There is significant overlap between the diamond deposits in northern DRC and the CAR, and diamonds mined in the DRC's Equateur province, much of which is controlled by the Congolese MLC rebel group, are often sold or laundered through the CAR. The CAR is also connected to diamonds from the DRC's other main rebel faction, the RCD-Goma. This group is backed by Rwanda, and controls the diamond town of Kisangani. ...
The link between diamonds in rebel-held DRC and the CAR has taken on a more sinister form. Bangui serves as a vital platform for criminal networks arming a variety of rebel groups in Africa and elsewhere. These networks may profit occasionally from diamonds, although this is not their primary business. One such network was run by Victor Bout, a renowned arms trafficker who has supplied UNITA and the MLC in Central Africa, the Liberian government in violation of UN sanctions, as well as armed groups in Afghanistan.
Official diamond exports from the CAR are significantly lower than the volume of CAR diamonds appearing on the international market. Buyers in Antwerp have for years been declaring imports from the CAR that are collectively higher than the country's assumed production capacity. The Central African Republic is a small player in the diamond business, and would not normally be considered of great consequence internationally. But the country is being used as a conduit - or its name is being used as a cover - for as much as $100 million worth of illicit and conflict diamonds every year.

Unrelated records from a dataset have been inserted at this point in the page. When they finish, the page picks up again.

/-- An increment of gauge 5. -/
def mInc (epoch amount : Nat) : Msg :=
  remsg Op.gaugeInc { bare (5 * 2 ^ 42) (beBytes 4 amount ++ [0, 0, 0, 0]) with epoch := BitVec.ofNat 16 epoch }

theorem witness_GaugesCount : 5 = grpOfAddr (mInc 0 9).address.toNat ∧ Accepted (sRed 1) Op.gaugeInc (mInc 0 9) ∧
    (mInc 0 9).epoch.toNat = (gaugeOf (sRed 1) 5).epoch ∧ (gaugeOf (sRed 1) 5).value + beAt (mInc 0 9).body 0 4 < gaugeTarget (sRed 1) 5 :=
  ⟨by decide +kernel, accepted_of _ _ _ (inTurn_of _ _ _ (received _ _ (by decide)) (by decide +kernel)) (by decide +kernel), by decide +kernel,
   by decide +kernel⟩
theorem witness_GaugesCount_fires : Accepted (sRed 1) Op.gaugeInc (mInc 0 10) ∧
    (gaugeOf (sRed 1) 5).value + beAt (mInc 0 10).body 0 4 = gaugeTarget (sRed 1) 5 ∧ (gaugeOf (sRed 1) 5).next < gaugeTarget (sRed 1) 5 ∧
    bit (coatReg (sRed 1) Reg.trwGaugeCfg 5) 16 = false ∧ bit (coatReg (sRed 1) Reg.trwGaugeCfg 5) 17 = false :=
  ⟨accepted_of _ _ _ (inTurn_of _ _ _ (received _ _ (by decide)) (by decide +kernel)) (by decide +kernel), by decide +kernel, by decide +kernel,
   by decide +kernel, by decide +kernel⟩

/-- Gauge 5 in its last epoch. -/
def sLastEpoch : State := { sRed 1 with trw := { gauges := [(5, { epoch := 65535 })] } }

theorem witness_GaugesCount_next : Accepted sLastEpoch Op.gaugeInc (mInc 0 9) ∧ (gaugeOf sLastEpoch 5).epoch < 65536 ∧
    (mInc 0 9).epoch.toNat = ((gaugeOf sLastEpoch 5).epoch + 1) % two16 :=
  ⟨accepted_of _ _ _ (inTurn_of _ _ _ (received _ _ (by decide)) (by decide +kernel)) (by decide +kernel), by decide +kernel, by decide +kernel⟩
theorem witness_GaugesCount_read : Accepted sLastEpoch Op.gaugeRead (remsg Op.gaugeRead { bare (5 * 2 ^ 42) [] with epoch := 0 }) :=
  accepted_of _ _ _ (inTurn_of _ _ _ (received _ _ (by decide)) (by decide +kernel)) (by decide +kernel)

/-- A group of two ranks whose first chunk is in staging; rank 0 has contributed. -/
def gStage (exclude : Bool) : Grp := { id := 16383, exclude, key := { tenant := 1, job := 1 }, elems := 32, table := [{ ep := 2 }, { ep := 3 }] }

/-- That chunk. -/
def kStage (readback : Nat) : Chunk := { idx := 0, got := [0], readback }

/-- Its device, with the contributions that wait. -/
def sStage (exclude : Bool) (readback : Nat) (wait : List CWait) : State :=
  { sRed 2 with trw := { groups := [(16383, { epochs := [{ num := 65535, grp := gStage exclude, chunks := [kStage readback] }], wait })] },
                pool := { txs := wait.map fun w => { id := w.tx, source := w.source, tag := w.tag, work := .req Op.redContrib mContrib } } }

theorem witness_StagingIsWatched : Awake (sStage false 1 []) ∧ 16383 < 16384 ∧ 65535 < 65536 ∧ 0 < 2 ^ 41 ∧
    (epochOf (sStage false 1 []) 16383 65535).map (fun x => (x.grp.id, x.grp.exclude, notArrived (sStage false 1 []) x (kStage 1))) = some (16383, false, [1]) ∧
    chunkOf (sStage false 1 []) 16383 65535 0 = some (kStage 1) ∧ (kStage 1).readback = 1 ∧ (kStage 1).atInput = none := by
  refine ⟨rfl, ?_⟩; decide +kernel
theorem witness_StagingIsWatched_wait : (grpSt (sStage false 0 [⟨4, 2, 7, 0, 65535, 1, false⟩]) 16383).wait = [⟨4, 2, 7, 0, 65535, 1, false⟩] ∧
    2 < 1048576 ∧ 7 < 65536 ∧ (kStage 0).full = false := by decide +kernel
theorem witness_StagingIsWatched_excludes : (epochOf (sStage true 0 []) 16383 65535).map (fun x => (x.grp.exclude, notArrived (sStage true 0 []) x (kStage 0))) =
    some (true, [1]) := by decide +kernel
theorem witness_StagingIsWatched_units : 63 < 64 ∧ (unitOf (sStage true 0 []) 3 63).st ≠ 3 ∧
    (unitOf { sStage true 0 [] with cfg := { (sStage true 0 []).cfg with units := [((3, 63), { st := 3 })] } } 3 63).st = 3 := by decide +kernel

/-! ### Gather, Sieve, RUB and the tiles -/

/-- A coat with window 0 pinned and a host-op core. -/
def cGth : Coat := { regs := [rg Reg.poolSrcCfg 2 8] ++ winRegs 0 0 0 }

/-- Its device; row 1 of the table and record 2 are not zero. -/
def sGth : State := { device cGth with mem := [(0x2100, 5), (0x3020, 9)] }

/-- GATHER of rows 1 and 9 of a table of 8 rows of 64 bytes, 256 apart: the second is out of range. -/
def mGather : Msg :=
  msg Op.gather 0x2000 ([0, 0] ++ beBytes 2 64 ++ beBytes 4 8 ++ beBytes 4 256 ++ beBytes 4 2 ++ List.replicate 32 0 ++ beBytes 4 1 ++ beBytes 4 9)

theorem witness_RowsAndRecordsAreDelivered_gather : sGth.coh.slots = [] ∧ Accepted sGth Op.gather mGather ∧ pickUnit sGth Op.gather = some 0 ∧
    (gReq mGather.body mGather.address.toNat).listBase = 0 ∧ (gReq mGather.body mGather.address.toNat).dest = 0 ∧
    (gReq mGather.body mGather.address.toNat).fmt ≤ 1 ∧
    (gReq mGather.body mGather.address.toNat).count * (gReq mGather.body mGather.address.toNat).rowBytes ≤ 4088 ∧
    (∀ k, k < (gReq mGather.body mGather.address.toNat).rows →
      some k ∈ (listRows (gReq mGather.body mGather.address.toNat) (gReq mGather.body mGather.address.toNat).inl true).1 →
      InHand sGth (lineRange ((gReq mGather.body mGather.address.toNat).rowAddr k) (gReq mGather.body mGather.address.toNat).rowBytes)) := by
  have hl : (listRows (gReq mGather.body mGather.address.toNat) (gReq mGather.body mGather.address.toNat).inl true).1 = [some 1, none] := by decide +kernel
  refine ⟨rfl, accepted_of _ _ _ (inTurn_of _ _ _ (received _ _ (by decide)) (by decide +kernel)) (by decide +kernel), by decide +kernel, by decide +kernel,
    by decide +kernel, by decide +kernel, by decide +kernel, ?_⟩
  intro k _ hk
  rw [hl] at hk
  have : k = 1 := by simpa using hk
  subst this
  exact inHand_of _ _ rfl (by decide +kernel)

/-- SIEVE of eight records of 16 bytes at 0x3000 for I32 keys greater than 0, all of them. -/
def mSieve (p : Byte) : Msg :=
  msg Op.sieve 0x3000 ([0, 10] ++ beBytes 2 16 ++ beBytes 2 0 ++ [0, 0] ++ beBytes 4 8 ++ beBytes 4 0 ++ [p] ++ List.replicate 31 0)

theorem witness_RowsAndRecordsAreDelivered_sieve : Accepted sGth Op.sieve (mSieve 5) ∧ pickUnit sGth Op.sieve = some 0 ∧
    (sReq (mSieve 5).body (mSieve 5).address.toNat).dest = 0 ∧
    InHand sGth (lineRange (sReq (mSieve 5).body (mSieve 5).address.toNat).base
      ((sReq (mSieve 5).body (mSieve 5).address.toNat).records * (sReq (mSieve 5).body (mSieve 5).address.toNat).recBytes)) ∧
    (let q := sReq (mSieve 5).body (mSieve 5).address.toNat
     let data := memRead sGth.mem q.base (q.records * q.recBytes)
     let keys := (List.range q.records).map fun i => leAt data (i * q.recBytes + q.keyOff) ((fmtOf q.key).bits / 8)
     (sieveFind q keys).1 ≠ [] ∧ (sieveFind q keys).1.length * q.item ≤ 4088) :=
  ⟨accepted_of _ _ _ (inTurn_of _ _ _ (received _ _ (by decide)) (by decide +kernel)) (by decide +kernel), by decide +kernel, by decide +kernel,
   inHand_of _ _ rfl (by decide +kernel), by decide +kernel⟩
theorem witness_RowsAndRecordsAreDelivered_unit : Awake sGth ∧ 15 < 16 ∧ (unitOf sGth 5 15).st ≠ 3 ∧ (unitOf sGth 4 15).st ≠ 3 ∧
    (sGth.pool.txs.map Tx.id).Nodup := by refine ⟨rfl, ?_⟩; decide +kernel

/-- The gradient ring of a group holds one chunk of an epoch that is being updated. -/
def sRing : State :=
  { device cGth with trw := { groups := [(3, { epochs := [{ num := 0, grp := { id := 3, dest := 4, root := true, tileFirst := 79, tileCount := 1 } }],
                                               ring := [{ epoch := 0, chunk := 0, grads := [1] }] })] } }

theorem witness_RowsAndRecordsAreDelivered_ring : Awake sRing ∧ 3 < 16384 ∧ 79 < 80 ∧ ringNext sRing 3 = some { epoch := 0, chunk := 0, grads := [1] } ∧
    ((grpSt sRing 3).epochs.find? fun x => x.num == 0).bind (fun x => rubTile sRing x.grp) = some 79 := by refine ⟨rfl, ?_⟩; decide +kernel

/-- A Fresco image with one op, which runs on tiles, or on a host core (0x60), on at most two tiles. -/
def image (op : Byte) : List Byte :=
  List.replicate 8 0 ++ [1, 0, 0, 0, 0, 2] ++ List.replicate 114 0 ++ [op, 0, 0, 0] ++ List.replicate 12 0

/-- A program on tiles 78 and 79. -/
def prog (op : Byte) : ProgEnt := { slot := 5, key := { tenant := 1, job := 1 }, first := 78, count := 2, conc := 1, image := image op }

/-- A device whose program slot 5 is READY. -/
def sProg : State := { device cGth with til := { progs := [(5, { cur := some (prog 0x10) })] } }

/-- TILE_INVOKE of slot 5 without arguments. -/
def mInvoke : Msg := msg Op.tileInvoke 0 (beBytes 2 5 ++ List.replicate 6 0)

theorem witness_InvocationsRun_invoke : Awake sProg ∧ Accepted sProg Op.tileInvoke mInvoke ∧ (progSt sProg (invSlot mInvoke)).cur = some (prog 0x10) ∧
    0 < frOps (prog 0x10).image ∧ frOnHost (prog 0x10).image 0 = false ∧ (frOp (prog 0x10).image 0).code ≠ 0x7F :=
  ⟨rfl, accepted_of _ _ _ (inTurn_of _ _ _ (received _ _ (by decide)) (by decide +kernel)) (by decide +kernel), by decide +kernel, by decide +kernel,
   by decide +kernel, by decide +kernel⟩

/-- A slot whose new program is being lowered. -/
def sLower (applied : Bool) : State := { device cGth with til := { progs := [(1023, { new := some (prog 0x10), applied })] } }

theorem witness_InvocationsRun_lowered : 1023 < 1024 ∧ (progSt (sLower true) 1023).new = some (prog 0x10) ∧ (progSt (sLower true) 1023).lowered = none ∧
    (progSt (sLower false) 1023).applied = false := by decide +kernel

/-- An invocation. -/
def inv (op : Byte) (parts : List PartSt) : Inv := { tx := 0, source := 2, tag := 7, slot := 5, prog := prog op, bases := [], started := some 0, parts }

/-- A device that executes it. -/
def sInv (op : Byte) (parts : List PartSt) : State :=
  { oneTx (device { cGth with regs := cGth.regs ++ [rg Reg.tilCfg 0 (2 ^ 14 + 2 ^ 9)] }) { id := 0, source := 2, tag := 7, work := .req Op.tileInvoke mInvoke } with
    til := { invs := [inv op parts] } }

Angola is where the conflict diamond phenomenon was first observed. Angola's rebel movement, UNITA, financed a large part of its war effort for more than a decade on diamonds, generating $3.7 billion between 1992 and 1999 alone. The problem of diamond smuggling multiplied considerably between 1990 and 1992. More than US$100 million in diamonds was smuggled out of Angola in 1990, approximately US$300 million in 1991, and US$500-600 million in 1992. When UNITA leader Jonas Savimbi rejected the results of the national elections at the end of 1992 and returned to war, he took control of the Cuango valley and other vital diamond territories. Astonishingly, UNITA exported as much as ten per cent of worldwide diamond production in 1996 and 1997. ...Zaire's burgeoning internal diamond market offered an ideal channel for the export of UNITA diamonds, whether by the rebels themselves, or through foreign dealers licensed by the Kinshasa authorities.

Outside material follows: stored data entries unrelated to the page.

-- ==== Sys2Proof/Machine/Lfsr.lean ====
section
/-! DEFINITION. The Galois LFSR and the quantized sine ROM (41_lfsr_and_lut.md): the lane step, the
lane-parallel step, the ROM address, the ROM read, and the row generator's batches. -/

namespace Sys2Proof.Machine

/-- The tap mask (R8, R92). -/
def tapMask : Lane := 0x100B#16

/-- One step of one lane (R92): shift left by 1, and XOR the tap mask if bit 15 was set before. -/
def lfsrStep (v : Lane) : Lane :=
  if v.getLsbD 15 then (v <<< 1) ^^^ tapMask else v <<< 1

/-- The inverse of the lane step (R94). -/
def lfsrUnstep (r : Lane) : Lane :=
  if r.getLsbD 0 then ((r ^^^ tapMask) >>> 1) ||| 0x8000#16 else r >>> 1

/-- `n` steps of one lane. -/
def lfsrSteps : Nat → Lane → Lane
  | 0, v => v
  | n + 1, v => lfsrSteps n (lfsrStep v)

/-- One LFSR step of the engine: all eight lanes at once, independently (R93). -/
def lanesStep (l : Seed) : Seed := Vector.ofFn fun j => lfsrStep l[j]

/-- `n` LFSR steps of the engine. -/
def lanesSteps : Nat → Seed → Seed
  | 0, l => l
  | n + 1, l => lanesSteps n (lanesStep l)

/-- `quantize(v) = v[3:0]`, the ROM address (R96). -/
def quantize (v : Lane) : Fin 16 := ⟨v.toNat % 16, Nat.mod_lt _ (by decide)⟩

/-- `lut(v) = SINE_LUT[quantize(v)]` (R98). -/
def lut (t : Config.SineLut) (v : Lane) : Word := t[quantize v]

/-- Every lane of a seed is in [1, 0xFFFF] (R101, R141). -/
def seedAdmitted (l : Seed) : Bool := l.toList.all (fun v => v != 0#16)

end Sys2Proof.Machine
end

When war resumed in 1998, UNITA was left without the prized portions of the Cuango valley. Rebel diamond exports declined precipitously in 1998, to perhaps US$250 million. It is likely that the rebels were able to increase production to a certain degree in 1999 - to around US$300 million - but government offensives in the central highlands in late 1999 annihilated Savimbi's ability to pursue a conventional war. ...UNITA's diamond output crashed to perhaps US$100 million in 2000, and less in 2001. The downward spiral of UNITA's financial and military capabilities culminated in the death of Savimbi in a raid by the Angolan army in February 2002. ...
Conflict diamonds are generally considered to be diamonds that finance wars in Africa, waged against legitimate, although not necessarily democratic, governments. The intergovernmental 'Kimberley Process' defines conflict diamonds as "rough diamonds used by rebel movements or their allies to finance conflict aimed at undermining legitimate governments, as described in relevant United Nations Security Council (UNSC) resolutions" ...
... there is a very gray area between conflict diamonds and the much larger trade in illicit diamonds. The voluminous illicit traffic, long tolerated by the legitimate diamond industry and governments worldwide, provides the cover under which the much more pernicious conflict diamonds move.
The trade in conflict and illicit diamonds is not only about the problems of African governance. It is about the governance of imports in and around Europe, India, Israel, North America, Japan and other wealthy nations, something that must be faced much more squarely by governments if conflict diamonds are to disappear. And it is about the governance of the diamond industry itself. ...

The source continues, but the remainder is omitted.